Figure 24 compares the deep network attention heat map of the detection outcomes. The heat map is drawn by the Grad-CAM [38]. Gradient-weighted Class Activation Mapping (Grad-CAM) uses the gradients of any target concept flowing into the final convolutional layer to produce a coarse localization map highlighting the important regions in the image for predicting the concept. Our efficiency captures spatial information on the depth feature map. For instance, when determining the type of ship, the more reliable bow and stern structures are given more consideration than the intermediate hull. Additionally, it combines more environmental data and concentrates on targets that are easily missed. This image effectively illustrates how mindful attention may be used to learn from DyHead.

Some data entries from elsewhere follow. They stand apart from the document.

@[simp] theorem onFlash_flash (s : State) (f : FlashSt → FlashSt) : (s.onFlash f).flash = f s.flash := rfl
@[simp] theorem onFlash_sys (s : State) (f : FlashSt → FlashSt) : (s.onFlash f).sys = s.sys := rfl
@[simp] theorem onFlash_ends (s : State) (f : FlashSt → FlashSt) : (s.onFlash f).ends = s.ends := rfl
@[simp] theorem onFlash_lane (s : State) (f : FlashSt → FlashSt) : (s.onFlash f).lane = s.lane := rfl
@[simp] theorem onFlash_inaug (s : State) (f : FlashSt → FlashSt) : (s.onFlash f).inaug = s.inaug := rfl
@[simp] theorem onFlash_ldr (s : State) (f : FlashSt → FlashSt) : (s.onFlash f).ldr = s.ldr := rfl
@[simp] theorem onFlash_clk (s : State) (f : FlashSt → FlashSt) : (s.onFlash f).clk = s.clk := rfl
@[simp] theorem onFlash_ref (s : State) (f : FlashSt → FlashSt) : (s.onFlash f).ref = s.ref := rfl
@[simp] theorem onFlash_teth (s : State) (f : FlashSt → FlashSt) : (s.onFlash f).teth = s.teth := rfl
@[simp] theorem onFlash_plan (s : State) (f : FlashSt → FlashSt) : (s.onFlash f).plan = s.plan := rfl
@[simp] theorem onFlash_sent (s : State) (f : FlashSt → FlashSt) : (s.onFlash f).sent = s.sent := rfl
@[simp] theorem onFlash_fld (s : State) (f : FlashSt → FlashSt) : (s.onFlash f).fld = s.fld := rfl
@[simp] theorem onFlash_sec (s : State) (f : FlashSt → FlashSt) : (s.onFlash f).sec = s.sec := rfl
@[simp] theorem onFlash_yard (s : State) (f : FlashSt → FlashSt) : (s.onFlash f).yard = s.yard := rfl
@[simp] theorem onFlash_host (s : State) (f : FlashSt → FlashSt) : (s.onFlash f).host = s.host := rfl
@[simp] theorem onFlash_cmd (s : State) (f : FlashSt → FlashSt) : (s.onFlash f).cmd = s.cmd := rfl
@[simp] theorem onFlash_strm (s : State) (f : FlashSt → FlashSt) : (s.onFlash f).strm = s.strm := rfl
@[simp] theorem onFlash_brg (s : State) (f : FlashSt → FlashSt) : (s.onFlash f).brg = s.brg := rfl
@[simp] theorem onFlash_ev (s : State) (f : FlashSt → FlashSt) : (s.onFlash f).ev = s.ev := rfl
@[simp] theorem onFlash_loft (s : State) (f : FlashSt → FlashSt) : (s.onFlash f).loft = s.loft := rfl
@[simp] theorem onFlash_snap (s : State) (f : FlashSt → FlashSt) : (s.onFlash f).snap = s.snap := rfl
@[simp] theorem onFlash_rcp (s : State) (f : FlashSt → FlashSt) : (s.onFlash f).rcp = s.rcp := rfl
@[simp] theorem onFlash_ctr (s : State) (f : FlashSt → FlashSt) : (s.onFlash f).ctr = s.ctr := rfl
@[simp] theorem onFlash_ports (s : State) (f : FlashSt → FlashSt) : (s.onFlash f).ports = s.ports := rfl
@[simp] theorem onFlash_free (s : State) (f : FlashSt → FlashSt) : (s.onFlash f).free = s.free := rfl
@[simp] theorem onFlash_pending (s : State) (f : FlashSt → FlashSt) : (s.onFlash f).pending = s.pending := rfl

@[simp] theorem onSnap_snap (s : State) (f : SnapSt → SnapSt) : (s.onSnap f).snap = f s.snap := rfl
@[simp] theorem onSnap_sys (s : State) (f : SnapSt → SnapSt) : (s.onSnap f).sys = s.sys := rfl
@[simp] theorem onSnap_ends (s : State) (f : SnapSt → SnapSt) : (s.onSnap f).ends = s.ends := rfl
@[simp] theorem onSnap_lane (s : State) (f : SnapSt → SnapSt) : (s.onSnap f).lane = s.lane := rfl
@[simp] theorem onSnap_inaug (s : State) (f : SnapSt → SnapSt) : (s.onSnap f).inaug = s.inaug := rfl
@[simp] theorem onSnap_ldr (s : State) (f : SnapSt → SnapSt) : (s.onSnap f).ldr = s.ldr := rfl
@[simp] theorem onSnap_clk (s : State) (f : SnapSt → SnapSt) : (s.onSnap f).clk = s.clk := rfl
@[simp] theorem onSnap_ref (s : State) (f : SnapSt → SnapSt) : (s.onSnap f).ref = s.ref := rfl
@[simp] theorem onSnap_teth (s : State) (f : SnapSt → SnapSt) : (s.onSnap f).teth = s.teth := rfl
@[simp] theorem onSnap_plan (s : State) (f : SnapSt → SnapSt) : (s.onSnap f).plan = s.plan := rfl
@[simp] theorem onSnap_sent (s : State) (f : SnapSt → SnapSt) : (s.onSnap f).sent = s.sent := rfl
@[simp] theorem onSnap_fld (s : State) (f : SnapSt → SnapSt) : (s.onSnap f).fld = s.fld := rfl
@[simp] theorem onSnap_sec (s : State) (f : SnapSt → SnapSt) : (s.onSnap f).sec = s.sec := rfl
@[simp] theorem onSnap_yard (s : State) (f : SnapSt → SnapSt) : (s.onSnap f).yard = s.yard := rfl
@[simp] theorem onSnap_host (s : State) (f : SnapSt → SnapSt) : (s.onSnap f).host = s.host := rfl
@[simp] theorem onSnap_cmd (s : State) (f : SnapSt → SnapSt) : (s.onSnap f).cmd = s.cmd := rfl
@[simp] theorem onSnap_strm (s : State) (f : SnapSt → SnapSt) : (s.onSnap f).strm = s.strm := rfl
@[simp] theorem onSnap_brg (s : State) (f : SnapSt → SnapSt) : (s.onSnap f).brg = s.brg := rfl
@[simp] theorem onSnap_ev (s : State) (f : SnapSt → SnapSt) : (s.onSnap f).ev = s.ev := rfl
@[simp] theorem onSnap_loft (s : State) (f : SnapSt → SnapSt) : (s.onSnap f).loft = s.loft := rfl
@[simp] theorem onSnap_flash (s : State) (f : SnapSt → SnapSt) : (s.onSnap f).flash = s.flash := rfl
@[simp] theorem onSnap_rcp (s : State) (f : SnapSt → SnapSt) : (s.onSnap f).rcp = s.rcp := rfl
@[simp] theorem onSnap_ctr (s : State) (f : SnapSt → SnapSt) : (s.onSnap f).ctr = s.ctr := rfl
@[simp] theorem onSnap_ports (s : State) (f : SnapSt → SnapSt) : (s.onSnap f).ports = s.ports := rfl
@[simp] theorem onSnap_free (s : State) (f : SnapSt → SnapSt) : (s.onSnap f).free = s.free := rfl
@[simp] theorem onSnap_pending (s : State) (f : SnapSt → SnapSt) : (s.onSnap f).pending = s.pending := rfl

4.8. Experiments in Generalization Ability

Another Singapore Maritime Dataset (SMD) [39] was prepared to validate the applicability of the model for multi-scene surface target detection tasks. SMD is a video dataset of sea scenes containing numerous multi-scale ship targets, with images taken on deck and ashore, mainly video continuous frame images. Its dataset is shown in Figure 25 below. In this paper, a frame-drawing method is used to create a home-made dataset to validate the generalization capability of the model to different scenes.
In this section, several models are also selected for comparative analysis. The experimental platform and parameters were kept consistent, and the results were compared across multiple models in the following Figure 26. The line graphs show that ours and the YOLOv5s are the best in terms of SMD, with similar metrics in every aspect, and both perform significantly better than the base model. The method presented in this study, however, is computationally challenging, converges more quickly, and has a limited number of parameters. When integrated with PicoDet network work, the network also outperforms the baseline model, although the issue that the PicoDet model is too computationally expensive still exists.
Figure 27 displays the outcomes of the partial detection on the test set. Comparing the contents of the red boxes in the figure shows that the method proposed in this study is also effective in different scenarios. Compared to other lightweight approaches, the detection frame has fewer errors and misses and is more accurate. In conclusion, the method presented in this work is more broadly applicable than existing lightweight methods and is appropriate for a variety of applications.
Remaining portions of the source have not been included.